→ **What needs to be done**
Every line of the records that holds the word "have" should be copied.

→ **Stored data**
# # # # #

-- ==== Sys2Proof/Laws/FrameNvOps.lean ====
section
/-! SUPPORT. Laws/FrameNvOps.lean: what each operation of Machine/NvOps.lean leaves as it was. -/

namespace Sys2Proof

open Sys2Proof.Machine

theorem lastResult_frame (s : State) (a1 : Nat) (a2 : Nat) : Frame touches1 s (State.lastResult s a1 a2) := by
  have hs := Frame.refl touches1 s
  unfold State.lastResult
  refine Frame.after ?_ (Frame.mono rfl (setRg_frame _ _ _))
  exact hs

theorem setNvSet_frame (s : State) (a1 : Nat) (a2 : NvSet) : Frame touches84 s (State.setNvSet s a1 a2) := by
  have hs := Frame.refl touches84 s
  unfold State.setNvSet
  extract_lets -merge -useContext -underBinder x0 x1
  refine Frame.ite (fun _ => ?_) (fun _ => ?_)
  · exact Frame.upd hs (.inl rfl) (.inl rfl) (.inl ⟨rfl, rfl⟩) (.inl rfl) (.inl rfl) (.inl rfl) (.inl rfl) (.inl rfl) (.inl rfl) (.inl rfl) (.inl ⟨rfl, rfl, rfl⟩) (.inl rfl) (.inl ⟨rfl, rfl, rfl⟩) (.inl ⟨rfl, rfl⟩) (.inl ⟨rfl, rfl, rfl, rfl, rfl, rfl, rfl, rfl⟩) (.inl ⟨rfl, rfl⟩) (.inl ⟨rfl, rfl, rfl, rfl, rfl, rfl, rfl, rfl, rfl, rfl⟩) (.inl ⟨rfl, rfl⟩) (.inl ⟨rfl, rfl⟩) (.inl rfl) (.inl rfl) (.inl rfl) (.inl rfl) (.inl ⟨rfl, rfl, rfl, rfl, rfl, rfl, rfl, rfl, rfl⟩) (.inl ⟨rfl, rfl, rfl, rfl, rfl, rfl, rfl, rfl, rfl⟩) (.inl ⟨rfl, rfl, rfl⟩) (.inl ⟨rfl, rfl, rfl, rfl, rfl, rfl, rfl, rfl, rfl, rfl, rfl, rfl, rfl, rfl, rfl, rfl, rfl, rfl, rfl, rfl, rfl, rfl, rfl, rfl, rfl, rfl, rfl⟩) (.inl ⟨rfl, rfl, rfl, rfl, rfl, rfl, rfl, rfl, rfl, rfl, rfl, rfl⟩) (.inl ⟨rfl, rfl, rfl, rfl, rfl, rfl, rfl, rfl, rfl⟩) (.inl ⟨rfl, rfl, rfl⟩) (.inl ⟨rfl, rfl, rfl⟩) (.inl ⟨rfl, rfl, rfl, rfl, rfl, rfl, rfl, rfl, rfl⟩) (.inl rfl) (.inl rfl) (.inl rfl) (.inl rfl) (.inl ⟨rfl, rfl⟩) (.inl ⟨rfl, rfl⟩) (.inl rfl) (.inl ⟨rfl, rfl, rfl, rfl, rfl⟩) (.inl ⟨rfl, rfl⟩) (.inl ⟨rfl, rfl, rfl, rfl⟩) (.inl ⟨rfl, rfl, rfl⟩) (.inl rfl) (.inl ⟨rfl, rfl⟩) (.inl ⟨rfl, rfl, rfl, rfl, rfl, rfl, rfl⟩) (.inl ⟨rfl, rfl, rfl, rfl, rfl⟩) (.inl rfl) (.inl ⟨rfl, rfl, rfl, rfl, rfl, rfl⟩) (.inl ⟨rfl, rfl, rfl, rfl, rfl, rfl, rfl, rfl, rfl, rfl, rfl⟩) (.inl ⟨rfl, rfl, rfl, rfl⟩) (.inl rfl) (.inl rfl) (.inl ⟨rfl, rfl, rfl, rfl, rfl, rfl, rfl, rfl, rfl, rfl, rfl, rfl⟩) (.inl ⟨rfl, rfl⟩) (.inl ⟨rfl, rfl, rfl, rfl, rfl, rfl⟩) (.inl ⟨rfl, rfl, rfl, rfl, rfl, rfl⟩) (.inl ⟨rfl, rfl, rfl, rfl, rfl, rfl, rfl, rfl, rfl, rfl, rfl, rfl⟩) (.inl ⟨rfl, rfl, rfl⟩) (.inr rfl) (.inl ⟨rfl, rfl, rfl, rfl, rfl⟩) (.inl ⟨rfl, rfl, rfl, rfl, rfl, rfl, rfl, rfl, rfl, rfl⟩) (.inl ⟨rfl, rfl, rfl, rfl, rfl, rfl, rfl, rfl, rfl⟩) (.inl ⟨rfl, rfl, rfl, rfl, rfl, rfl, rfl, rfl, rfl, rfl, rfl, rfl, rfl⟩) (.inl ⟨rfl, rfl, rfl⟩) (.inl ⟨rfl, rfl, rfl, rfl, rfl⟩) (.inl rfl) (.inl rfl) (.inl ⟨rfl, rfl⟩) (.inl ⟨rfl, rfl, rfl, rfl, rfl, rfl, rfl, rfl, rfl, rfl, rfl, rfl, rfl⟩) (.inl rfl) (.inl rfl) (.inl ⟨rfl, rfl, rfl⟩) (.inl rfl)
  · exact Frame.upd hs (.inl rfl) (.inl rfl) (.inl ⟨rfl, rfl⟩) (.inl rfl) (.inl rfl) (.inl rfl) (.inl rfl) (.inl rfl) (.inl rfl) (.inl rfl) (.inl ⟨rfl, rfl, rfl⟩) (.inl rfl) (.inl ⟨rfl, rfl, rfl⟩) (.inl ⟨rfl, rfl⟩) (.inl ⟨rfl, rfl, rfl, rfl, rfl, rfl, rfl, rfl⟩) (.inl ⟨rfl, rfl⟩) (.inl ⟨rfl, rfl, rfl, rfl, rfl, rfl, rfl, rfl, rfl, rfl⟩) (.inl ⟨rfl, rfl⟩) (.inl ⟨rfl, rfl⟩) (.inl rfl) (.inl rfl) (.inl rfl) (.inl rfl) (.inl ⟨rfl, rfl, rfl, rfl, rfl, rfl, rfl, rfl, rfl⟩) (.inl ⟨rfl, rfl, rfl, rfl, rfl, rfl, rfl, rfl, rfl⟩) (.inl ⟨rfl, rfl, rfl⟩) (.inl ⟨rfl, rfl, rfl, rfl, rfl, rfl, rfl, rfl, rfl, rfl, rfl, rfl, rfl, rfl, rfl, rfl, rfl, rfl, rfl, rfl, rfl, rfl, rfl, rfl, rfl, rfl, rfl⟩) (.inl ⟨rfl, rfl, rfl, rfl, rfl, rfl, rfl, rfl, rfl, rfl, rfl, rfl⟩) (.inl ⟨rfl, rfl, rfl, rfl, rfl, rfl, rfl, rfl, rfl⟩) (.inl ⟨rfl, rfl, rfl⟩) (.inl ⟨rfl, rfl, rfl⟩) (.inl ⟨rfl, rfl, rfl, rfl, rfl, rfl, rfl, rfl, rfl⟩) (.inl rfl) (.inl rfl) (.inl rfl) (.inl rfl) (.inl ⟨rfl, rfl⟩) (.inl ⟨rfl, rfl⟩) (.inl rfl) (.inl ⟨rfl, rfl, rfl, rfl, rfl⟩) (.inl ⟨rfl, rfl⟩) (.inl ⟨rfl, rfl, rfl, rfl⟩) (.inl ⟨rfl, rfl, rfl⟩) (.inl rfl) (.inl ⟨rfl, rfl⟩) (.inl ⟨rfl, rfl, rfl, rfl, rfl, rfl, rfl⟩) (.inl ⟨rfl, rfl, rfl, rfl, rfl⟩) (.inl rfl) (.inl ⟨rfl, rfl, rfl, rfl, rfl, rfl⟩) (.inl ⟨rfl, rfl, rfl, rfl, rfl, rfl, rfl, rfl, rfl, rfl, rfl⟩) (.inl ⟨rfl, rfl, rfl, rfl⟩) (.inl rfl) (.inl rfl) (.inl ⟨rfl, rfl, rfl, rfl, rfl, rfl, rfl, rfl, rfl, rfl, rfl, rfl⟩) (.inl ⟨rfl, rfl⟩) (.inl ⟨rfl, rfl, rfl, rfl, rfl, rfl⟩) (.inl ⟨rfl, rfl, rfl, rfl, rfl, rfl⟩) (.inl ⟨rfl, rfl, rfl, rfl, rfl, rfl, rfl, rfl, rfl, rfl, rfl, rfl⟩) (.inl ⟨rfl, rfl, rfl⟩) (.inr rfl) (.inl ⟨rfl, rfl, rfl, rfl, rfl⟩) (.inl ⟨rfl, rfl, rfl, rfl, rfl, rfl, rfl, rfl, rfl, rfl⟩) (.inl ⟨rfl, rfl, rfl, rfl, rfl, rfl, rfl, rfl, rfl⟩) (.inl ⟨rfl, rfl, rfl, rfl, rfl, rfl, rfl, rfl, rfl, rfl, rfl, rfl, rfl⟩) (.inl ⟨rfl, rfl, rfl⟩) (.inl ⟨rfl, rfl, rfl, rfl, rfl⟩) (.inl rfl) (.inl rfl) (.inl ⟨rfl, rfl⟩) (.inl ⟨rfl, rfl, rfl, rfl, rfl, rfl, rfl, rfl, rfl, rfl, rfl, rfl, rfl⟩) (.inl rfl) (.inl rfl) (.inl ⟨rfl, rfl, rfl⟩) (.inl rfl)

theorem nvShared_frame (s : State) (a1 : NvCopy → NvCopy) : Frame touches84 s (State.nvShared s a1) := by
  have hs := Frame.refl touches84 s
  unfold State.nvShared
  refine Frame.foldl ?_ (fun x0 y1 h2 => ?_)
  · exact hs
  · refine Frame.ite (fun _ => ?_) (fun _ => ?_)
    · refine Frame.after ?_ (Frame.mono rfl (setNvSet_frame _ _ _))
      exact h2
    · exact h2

# # # # #

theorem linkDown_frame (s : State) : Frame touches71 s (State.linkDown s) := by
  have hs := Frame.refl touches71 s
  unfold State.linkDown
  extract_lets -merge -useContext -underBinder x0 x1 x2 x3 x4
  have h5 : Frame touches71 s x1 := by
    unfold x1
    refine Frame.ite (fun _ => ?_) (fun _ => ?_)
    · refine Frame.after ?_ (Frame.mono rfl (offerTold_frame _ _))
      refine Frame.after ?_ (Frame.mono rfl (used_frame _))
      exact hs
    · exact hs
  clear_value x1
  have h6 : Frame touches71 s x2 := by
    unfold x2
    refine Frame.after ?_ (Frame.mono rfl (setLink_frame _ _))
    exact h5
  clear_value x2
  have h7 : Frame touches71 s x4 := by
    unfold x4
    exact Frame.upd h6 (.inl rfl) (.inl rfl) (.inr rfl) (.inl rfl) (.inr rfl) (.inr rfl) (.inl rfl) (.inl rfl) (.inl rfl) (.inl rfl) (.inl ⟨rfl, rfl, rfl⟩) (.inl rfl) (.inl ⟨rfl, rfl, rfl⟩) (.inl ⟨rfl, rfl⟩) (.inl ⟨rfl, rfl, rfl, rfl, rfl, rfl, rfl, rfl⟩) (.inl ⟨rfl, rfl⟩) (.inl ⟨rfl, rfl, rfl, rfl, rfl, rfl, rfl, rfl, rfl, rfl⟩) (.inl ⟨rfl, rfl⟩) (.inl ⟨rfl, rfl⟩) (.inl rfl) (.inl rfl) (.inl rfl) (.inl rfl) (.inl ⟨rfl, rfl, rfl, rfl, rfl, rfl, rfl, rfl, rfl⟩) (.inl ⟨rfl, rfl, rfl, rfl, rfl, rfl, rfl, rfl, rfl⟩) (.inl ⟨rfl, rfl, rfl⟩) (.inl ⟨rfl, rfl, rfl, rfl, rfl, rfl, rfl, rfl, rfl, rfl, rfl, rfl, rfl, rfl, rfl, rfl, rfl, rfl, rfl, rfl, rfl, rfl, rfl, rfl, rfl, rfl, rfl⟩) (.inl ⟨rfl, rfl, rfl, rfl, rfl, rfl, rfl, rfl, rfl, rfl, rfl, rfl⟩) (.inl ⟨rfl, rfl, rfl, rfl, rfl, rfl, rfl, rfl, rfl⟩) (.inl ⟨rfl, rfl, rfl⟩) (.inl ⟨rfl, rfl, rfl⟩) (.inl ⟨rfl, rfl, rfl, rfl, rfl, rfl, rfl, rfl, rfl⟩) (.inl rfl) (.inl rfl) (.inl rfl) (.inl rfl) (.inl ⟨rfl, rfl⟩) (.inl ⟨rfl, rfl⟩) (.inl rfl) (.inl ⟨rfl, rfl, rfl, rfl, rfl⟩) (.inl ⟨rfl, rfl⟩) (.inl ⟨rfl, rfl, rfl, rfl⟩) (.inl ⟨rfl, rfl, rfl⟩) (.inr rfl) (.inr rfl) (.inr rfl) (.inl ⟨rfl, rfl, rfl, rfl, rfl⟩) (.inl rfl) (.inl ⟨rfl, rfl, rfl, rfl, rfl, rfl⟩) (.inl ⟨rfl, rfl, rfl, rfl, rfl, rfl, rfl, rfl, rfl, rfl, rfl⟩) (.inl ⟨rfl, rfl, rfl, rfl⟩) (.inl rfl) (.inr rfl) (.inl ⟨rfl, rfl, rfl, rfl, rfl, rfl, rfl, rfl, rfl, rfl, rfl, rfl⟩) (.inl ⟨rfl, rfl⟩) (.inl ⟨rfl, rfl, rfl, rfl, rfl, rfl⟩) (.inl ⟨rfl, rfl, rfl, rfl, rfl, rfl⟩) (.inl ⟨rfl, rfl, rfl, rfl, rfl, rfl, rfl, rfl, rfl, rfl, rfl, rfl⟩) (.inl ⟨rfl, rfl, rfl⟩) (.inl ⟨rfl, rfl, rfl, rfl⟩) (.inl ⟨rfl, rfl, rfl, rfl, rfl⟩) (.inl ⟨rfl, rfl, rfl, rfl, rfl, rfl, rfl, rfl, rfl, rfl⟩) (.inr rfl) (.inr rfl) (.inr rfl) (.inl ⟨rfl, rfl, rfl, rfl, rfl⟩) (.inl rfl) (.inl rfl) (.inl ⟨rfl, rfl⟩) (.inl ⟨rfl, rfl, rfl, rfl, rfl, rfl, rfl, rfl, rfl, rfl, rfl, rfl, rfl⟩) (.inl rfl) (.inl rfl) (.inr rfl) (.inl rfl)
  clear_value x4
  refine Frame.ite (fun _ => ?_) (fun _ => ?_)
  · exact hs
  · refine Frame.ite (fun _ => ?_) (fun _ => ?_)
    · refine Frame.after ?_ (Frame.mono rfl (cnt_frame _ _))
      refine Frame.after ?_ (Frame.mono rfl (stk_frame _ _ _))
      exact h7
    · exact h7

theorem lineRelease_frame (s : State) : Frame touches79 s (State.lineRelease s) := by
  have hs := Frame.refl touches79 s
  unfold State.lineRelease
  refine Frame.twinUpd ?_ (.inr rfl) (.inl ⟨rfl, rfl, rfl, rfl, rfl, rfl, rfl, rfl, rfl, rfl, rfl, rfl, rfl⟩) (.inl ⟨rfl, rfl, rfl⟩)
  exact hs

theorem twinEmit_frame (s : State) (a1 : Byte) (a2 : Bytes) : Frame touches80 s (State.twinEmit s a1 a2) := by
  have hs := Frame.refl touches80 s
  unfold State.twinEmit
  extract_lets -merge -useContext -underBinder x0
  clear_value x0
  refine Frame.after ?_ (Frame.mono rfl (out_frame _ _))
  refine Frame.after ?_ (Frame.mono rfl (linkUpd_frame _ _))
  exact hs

# # # # #

→ **Written response**
  have hs := Frame.refl touches1 s
  have hs := Frame.refl touches84 s
  have hs := Frame.refl touches84 s
  have hs := Frame.refl touches71 s
  have h5 : Frame touches71 s x1 := by
  have h6 : Frame touches71 s x2 := by
  have h7 : Frame touches71 s x4 := by
  have hs := Frame.refl touches79 s
  have hs := Frame.refl touches80 s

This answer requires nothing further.